What follows is a guide for you to navigate the automation world. We’ll define the acronyms: optical character recognition (OCR), intelligent character recognition (ICR), robotic process automation (RPA), machine learning (ML) and automated machine learning (AutoML). We’ll define each term, explain the benefits of each and get you on the way to automating processes that are bogging down your workforce.
AI as a field in computer science has been around for generations, but has had a rebirth over the last decade as innovators think of cutting edge ways to apply it. In essence, AI is a field of computer science that attempts to mimic human intelligence with algorithms. Digital voice assistants — like Alexa and Siri — are examples of AI that we commonly use that simplify our lives as consumers. Applications are endless - and virtuous, too. In healthcare, AI is being used to reduce time spent on operational tasks — extracting information from medical records, for example, which Impira plays a role in — but also in the fight against COVID-19. At MIT, researchers have developed AI that detects asymptomatic COVID-19 through recorded coughs in a cell phone.
Much of the technology we’ll talk about in this post is a subset of AI. The benefits of AI are vast: done well, AI reduces the number of people needed for tasks. A retailer may currently have hundreds of employees specifically trained to input product information. AI solutions can eliminate most of them by training a computer system to automate those processes, freeing up headcount for more strategic work.
RPA falls firmly into the business process automation camp, helping companies automate mundane tasks.
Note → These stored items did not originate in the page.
-- ==== Sys2Proof/Tests/Slice0.lean ====
section
/-! SUPPORT. Own tests. Expected values come from spec/95_test_vectors.md (the vector's id is in the theorem's
name) or, for decoding, from the bit patterns of 30_encoding.md R70. The witnesses at the end meet the
hypotheses of the obligations, at the boundaries of their ranges. -/

namespace Sys2Proof.Tests

open Sys2Proof.Machine

/-! ### Helpers -/

/-- One TICK of word `w` from `s`, and a check of the state it leaves. -/
def after (w : Nat) (s : State) (check : State → Bool) : Bool :=
  match step (s.withFetchWord 16 w) with
  | .next t => check t
  | .fault _ => false
  | .refused _ => false

/-- One transaction from `s`, and a check of the state it leaves. -/
def calling (c : HostCall) (s : State) (check : State → Bool) : Bool :=
  match step (s.writeCalls [c]) with
  | .next t => check t
  | .fault _ => false
  | .refused _ => false

/-- The RESET state with register 0 and register 1 set. -/
def two (a b : Byte) : State := (State.reset.writeV 0 a).writeV 1 b

/-- The RESET state with `I` set and bytes placed from there on. -/
def dataAt (i : Word) (bytes : List Byte) : State :=
  (State.reset.writeI i).writeMem (Memory.writeAll [] i.toNat bytes)

/-- The RESET state with `pc` set. -/
def pcAt (p : Word) : State := State.reset.writePc p

/-- The RESET state with one pixel lit. -/
def lit (s : State) (c : Fin 64) (r : Fin 32) : State := s.writeFb (togglePixel s.fb c r)

/-- The lit pixels `(column, row)` of rows 0, 1, 2 and 31. -/
def litPixels (s : State) : List (Nat × Nat) :=
  [(0 : Fin 32), 1, 2, 31].flatMap (fun r =>
    (List.finRange 64).filterMap (fun c => if s.pixel c r then some (c.val, r.val) else none))

/-- `pc` 0x202 and no fault: the end of every vector that neither faults nor moves `pc`. -/
def done (s : State) : Bool := s.pc == 0x202 && s.fault == none && s.reply == .ok

/-- `pc` 0x202 and this fault latched and handed to the host. -/
def faulted (f : LatchedFault) (s : State) : Bool :=
  s.pc == 0x202 && s.fault == some f && s.reply == .faulted f

/-! ### WellFormed -/

theorem test_rowCount_refused : rowCountOk 16 = false ∧ rowCountOk 15 = true := by decide

theorem test_drawSprite_illFormed : (Instr.drawSprite 0 0 16).wf = false ∧ (Instr.drawSprite 0 0 15).wf = true := by
  decide

/-! ### Decoding words written out from R70 -/

theorem test_decode_control :
    decode 0b0000000000000000 = .ok .nop ∧
    decode 0b0000000011101110 = .ok .ret ∧
    decode 0b0001001000110100 = .ok (.jump 0x234) ∧
    decode 0b0010111111111111 = .ok (.call 0xFFF) ∧
    decode 0b0011010110100101 = .ok (.skipIfValEQ 5 0xA5) ∧
    decode 0b0100111100000001 = .ok (.skipIfValNE 0xF 0x01) ∧
    decode 0b0101000100100000 = .ok (.skipIfRegEQ 1 2) ∧
    decode 0b1001000100100000 = .ok (.skipIfRegNE 1 2) ∧
    decode 0b1011001100000000 = .ok (.jumpV0Distance 0x300) := by decide

theorem test_decode_alu :
    decode 0b0110101001000010 = .ok (.setToVal 0xA 0x42) ∧
    decode 0b0111000011111111 = .ok (.addVal 0 0xFF) ∧
    decode 0b1000000100100000 = .ok (.setToReg 1 2) ∧
    decode 0b1000000100100001 = .ok (.bitwiseOr 1 2) ∧
    decode 0b1000000100100010 = .ok (.bitwiseAnd 1 2) ∧
    decode 0b1000000100100011 = .ok (.bitwiseXor 1 2) ∧
    decode 0b1000000100100100 = .ok (.addReg 1 2) ∧
    decode 0b1000000100100101 = .ok (.subReg 1 2) ∧
    decode 0b1000000100100110 = .ok (.shiftRight 1 2) ∧
    decode 0b1000000100100111 = .ok (.subFromReg 1 2) ∧
    decode 0b1000000100101110 = .ok (.shiftLeft 1 2) ∧
    decode 0b1100001100001111 = .ok (.rand 3 0x0F) := by decide

theorem test_decode_memory_display :
    decode 0b1010000100100011 = .ok (.setIndex 0x123) ∧
    decode 0b1111000000011110 = .ok (.incrementI 0) ∧
    decode 0b1111101000101001 = .ok (.loadFontChar 0xA) ∧
    decode 0b1111000000110011 = .ok (.bcd 0) ∧
    decode 0b1111001001010101 = .ok (.loadIntoRam 2) ∧
    decode 0b1111111101100101 = .ok (.loadFromRam 0xF) ∧
    decode 0b0000000011100000 = .ok .clearScreen ∧
    decode 0b1101111100011010 = .ok (.drawSprite 0xF 1 10) := by decide

theorem test_decode_keys_timers :
    decode 0b1110010110011110 = .ok (.skipIfKeyPressed 5) ∧
    decode 0b1110010110100001 = .ok (.skipIfKeyNotPressed 5) ∧
    decode 0b1111000100000111 = .ok (.getDelayTimer 1) ∧
    decode 0b1111001100001010 = .ok (.waitKey 3) ∧
    decode 0b1111000000010101 = .ok (.setDelayTimer 0) ∧
    decode 0b1111000000011000 = .ok (.setSoundTimer 0) := by decide

/-- The invalid words of V-D3 to V-D12. -/
theorem test_decode_invalid :
    [(0x00E1 : Word), 0x0123, 0x5121, 0x8128, 0x800F, 0x9001, 0xE000, 0xF000, 0xFFFF].all
      (fun w => decode w == .error (.invalid w)) = true := by decide

theorem test_decodeTableWord :
    decodeTableWord 16 0x8126 = some (.shiftRight 1 2) ∧ decodeTableWord 16 0x00E1 = none := by decide

theorem test_decodeBytes :
    decodeBytes [0xA1, 0x23, 0x99] = .ok (.setIndex 0x123, [0x99]) ∧
    decodeBytes [0xA1] = .error .tooShort := by decide

theorem test_encode : encode (.skipIfKeyNotPressed 7) = 0xE7A1 ∧ encode (.drawSprite 1 2 3) = 0xD123 := by decide

/-! ### The cycle -/

theorem test_V_E2 : after 0x0000 (pcAt 0xFFE) (fun t => t.pc == 0x1000 && t.fault == none) = true := by
  decide

theorem test_V_E3_E4 :
    after 0 (pcAt 0x1000) (fun t => t.pc == 0x1000 && t.fault == some (.addressOutOfRange 0x1000)) = true ∧
    after 0 (pcAt 0xFFF) (fun t => t.pc == 0xFFF && t.fault == some (.addressOutOfRange 0xFFF)) = true := by
  decide

theorem test_V_E6 : after 0x6005 (pcAt 0x201) (fun t => t.pc == 0x203 && t.reg 0 == 5) = true := by decide

theorem test_V_E7 :
    step (State.reset.writeFault (some (.decodeError 0xFFFF))) = .fault .tickNotAdmitted := rfl

theorem test_V_D3 : after 0x00E1 State.reset (faulted (.decodeError 0x00E1)) = true := by decide

/-! ### Control flow -/

theorem test_V_D1 : after 0x0000 State.reset done = true := by decide

theorem test_V_CF1 : after 0x1234 State.reset (fun t => t.pc == 0x234) = true := by decide

theorem test_V_CF4 : after 0x2300 (State.reset.writeSp 15)
    (fun t => t.pc == 0x300 && t.sp == 16 && t.stackAt 15 == 0x202) = true := by decide

theorem test_V_CF5 : after 0x2300 (State.reset.writeSp 16)
    (fun t => faulted (.stackOverflow 16) t && t.sp == 16) = true := by decide

theorem test_V_CF6_CF7 :
    after 0x3005 (two 5 0) (fun t => t.pc == 0x204) = true ∧
    after 0x3005 (two 6 0) (fun t => t.pc == 0x202) = true := by decide

theorem test_V_CF8_CF9 :
    after 0x4005 (two 5 0) (fun t => t.pc == 0x202) = true ∧
    after 0x4005 (two 6 0) (fun t => t.pc == 0x204) = true := by decide

theorem test_V_CF10 : after 0x5010 (two 3 3) (fun t => t.pc == 0x204) = true := by decide

theorem test_V_CF11_CF12 :
    after 0x9010 (two 3 3) (fun t => t.pc == 0x202) = true ∧
    after 0x9010 (two 3 4) (fun t => t.pc == 0x204) = true := by decide

theorem test_V_CF13 : after 0xB300 ((two 0x10 0).writeV 3 0x99) (fun t => t.pc == 0x310) = true := by
  decide

theorem test_V_CF15 : after 0xBFFF (two 0xFF 0) (fun t => t.pc == 0x10FE) = true := by decide

theorem test_V_CF16 : after 0x00EE State.reset (faulted .stackUnderflow) = true := by decide

theorem test_V_CF17 : after 0x00EE ((State.reset.writeStack 1 0x456).writeSp 2)
    (fun t => t.pc == 0x456 && t.sp == 1 && t.stackAt 1 == 0x456) = true := by decide

/-! ### Register ALU -/

theorem test_V_A1 : after 0x6A42 State.reset (fun t => done t && t.reg 0xA == 0x42) = true := by decide

theorem test_V_A2 : after 0x7001 ((two 0xFF 0).writeVF 9)
    (fun t => done t && t.reg 0 == 0 && t.reg 0xF == 9) = true := by decide

theorem test_V_A27 : after 0x8010 (two 0 0x77) (fun t => done t && t.reg 0 == 0x77) = true := by decide

theorem test_V_A28 : after 0x8011 ((two 0xF0 0x0F).writeVF 9)
    (fun t => done t && t.reg 0 == 0xFF && t.reg 0xF == 9) = true := by decide

theorem test_V_A29 : after 0x8012 (two 0xF0 0x3C) (fun t => done t && t.reg 0 == 0x30) = true := by decide

theorem test_V_A30 : after 0x8013 (two 0xFF 0x0F) (fun t => done t && t.reg 0 == 0xF0) = true := by decide

theorem test_S2 : after 0x8014 (two 250 10) (fun t => done t && t.reg 0 == 4 && t.reg 0xF == 1) = true := by
  decide

theorem test_V_A6 : after 0x8F14 ((two 0 100).writeVF 200) (fun t => done t && t.reg 0xF == 1) = true := by
  decide

theorem test_S3 : after 0x8015 (two 3 5) (fun t => done t && t.reg 0 == 254 && t.reg 0xF == 0) = true := by
  decide

theorem test_V_A9 : after 0x8015 (two 7 7) (fun t => done t && t.reg 0 == 0 && t.reg 0xF == 1) = true := by
  decide

theorem test_V_A15 : after 0x8017 (two 3 5) (fun t => done t && t.reg 0 == 2 && t.reg 0xF == 1) = true := by
  decide

theorem test_V_A17 : after 0x8F17 ((two 0 3).writeVF 5) (fun t => done t && t.reg 0xF == 0) = true := by
  decide

theorem test_V_A20 : after 0x8056 ((two 0x81 0).writeV 5 0xFF)
    (fun t => done t && t.reg 0 == 0x40 && t.reg 0xF == 1 && t.reg 5 == 0xFF) = true := by decide

theorem test_V_A21 : after 0x8F06 (State.reset.writeVF 3) (fun t => done t && t.reg 0xF == 0) = true := by
  decide

theorem test_V_A24 : after 0x80FE ((two 1 0).writeVF 7)
    (fun t => done t && t.reg 0 == 2 && t.reg 0xF == 0) = true := by decide

theorem test_V_A25 : after 0x8F0E (State.reset.writeVF 0x81) (fun t => done t && t.reg 0xF == 2) = true := by
  decide

/-- V-A32, the random byte given by the host's TICK call. -/
theorem test_V_A32 : (match step ((State.reset.withFetchWord 16 0xC30F).writeCalls [.tick 0xAB]) with
    | .next t => done t && t.reg 3 == 0x0B
    | _ => false) = true := by decide

/-- V-A33: a zero mask gives 0 whatever the free random byte is. -/
theorem test_V_A33 : ∃ t, step (State.reset.withFetchWord 16 0xC300) = .next t ∧ t.reg 3 = 0 :=
  ⟨_, rfl, BitVec.and_zero⟩

/-! ### Index and memory -/

theorem test_V_M1 : after 0xA123 State.reset (fun t => done t && t.I == 0x123) = true := by decide

theorem test_V_M2 : after 0xF01E (((two 2 0).writeI 0xFFFF).writeVF 7)
    (fun t => done t && t.I == 1 && t.reg 0xF == 7) = true := by decide

theorem test_S9_V_M4 :
    after 0xF029 (two 0x0A 0) (fun t => done t && t.I == 50) = true ∧
    after 0xF029 (two 0xFF 0) (fun t => done t && t.I == 0x4FB) = true := by decide

theorem test_V_M7 : after 0xF033 ((two 255 0).writeI 0x300) (fun t => done t && t.byteAt 0x300 == 2 &&
    t.byteAt 0x301 == 5 && t.byteAt 0x302 == 5 && t.I == 0x300) = true := by decide

theorem test_V_M8 : after 0xF033 ((two 254 0).writeI 0xFFE) (fun t => faulted (.addressOutOfRange 0x1000) t &&
    t.byteAt 0xFFE == 2 && t.byteAt 0xFFF == 5) = true := by decide

theorem test_V_M10 : after 0xF255 (((two 1 2).writeV 2 3).writeI 0xFFE)
    (fun t => faulted (.addressOutOfRange 0x1000) t && t.byteAt 0xFFE == 1 && t.byteAt 0xFFF == 2) = true := by
  decide

/-- A store above the font area keeps the register order and `I`. -/
theorem test_V_M11 : after 0xF155 ((two 8 9).writeI 0x300)
    (fun t => done t && t.byteAt 0x300 == 8 && t.byteAt 0x301 == 9 && t.I == 0x300) = true := by decide

theorem test_V_M13 : after 0xF165 (dataAt 0xFFF [0x42])
    (fun t => faulted (.addressOutOfRange 0x1000) t && t.reg 0 == 0x42 && t.reg 1 == 0) = true := by decide

theorem test_V_M14 : after 0xF065 (State.reset.writeI 0xFFFF) (faulted (.addressOutOfRange 0xFFFF)) = true := by
  decide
RPA tools work by “mimicking the actions of human users, memorizing the steps of a particular workflow within a particular UI and then replicating those steps without humans in the mix. This approach is effective for automating static workflows that occur within an environment — such as a payroll application — and deal with highly structured data, like employee records.
RPA is not ideal for anything that’s off script, which includes handling unstructured data or dealing with multiple-choice outcomes. In order to automate the processing of richer unstructured data and reap the tremendous efficiency gains that come from doing so, enterprises must look beyond RPA.
When coupled with some of the intelligent applications we discuss below, RPA can be a solution for more complicated tasks but it is very limited as an intelligent automation technology.
Using OCR technology, users can convert pixels to characters of text, with additional metadata including geometry, size, and page number. The technology has been around since the 1970s with legacy companies like Xerox, Oracle, Kofax among the early entrants. Many of the first eCommerce sites were built on the power of OCR services.
At its core, OCR remains important but it doesn’t scale to meet more robust needs. Extracting usable structured data from documents involves multiple steps. It’s often assumed OCR addresses all of those steps — it doesn’t. We cover that in more depth here, but OCR does not address text extraction or post-processing, which eliminates wrong outputs and ensures better quality in results.
OCR is ideal for use cases that are document heavy and in unstructured formats like PDFs, images, and other text formats that cannot be edited digitally. Users can quickly convert those files into editable documents for your teams. It’s a terrific technology for enabling you to edit and search what previously may have been “frozen” files, those that you couldn’t access or edit.
Using OCR makes editing easier and, more importantly, it reduces human error and is a start to eliminating those monotonous tasks we spoke of earlier. However, in addition to not addressing the two steps we noted earlier, it is most effective with printed text - which means handwritten text must be addressed through other technology.
One other thing to consider: the quality of the first image is critical. The quality of your reproduction is completely dependent on the quality of the initial image and quality can be diminished during the OCR process. Keep this in mind as we transition to ICR.
ICR — sometimes called Intelligent OCR — takes the next step by combining artificial intelligence (AI) with OCR and enables users to incorporate handwritten text and move beyond static text documents. As you can imagine, this comes in handy in any use case that involves a lot of notes: medical, financial services, and insurance come to mind. It uses AI to search from documents such as invoices, sales and purchase orders and shipping receipts and stores the data in an enterprise content management (ECM) system.
While improving on the capabilities of OCR, ICR works best when a human is in the loop to maintain/attain a certain threshold for accuracy. With a human in the loop, ICR can continually learn and improve, bettering the accuracy of your data.
ICR systems can be costly but, if your business is dependent on handwritten data, it may be the best fit for you.
Machine learning focuses on the development of computer programs that can access data and use it to learn for themselves. ICR, for instance, is machine learning because it has the ability to evolve based on what it learns.
Machine learning applications thrive when humans are in the loop. This enables you to train the system so it becomes smarter and more accurate. It’s also the technology we as consumers use most frequently: if you speak to your Alexa, you’re familiar with machine learning. If you’re using Google Maps, you’re familiar with machine learning.
Doing machine learning well takes people, money, and time — and even with all of those resources, you can’t guarantee success. Where we find companies fail here is that they haven’t done a thorough job scoping the business problem they are solving. One question to ask yourself when adopting machine learning for a specific process: could a human do it? If not, a computer probably cannot either.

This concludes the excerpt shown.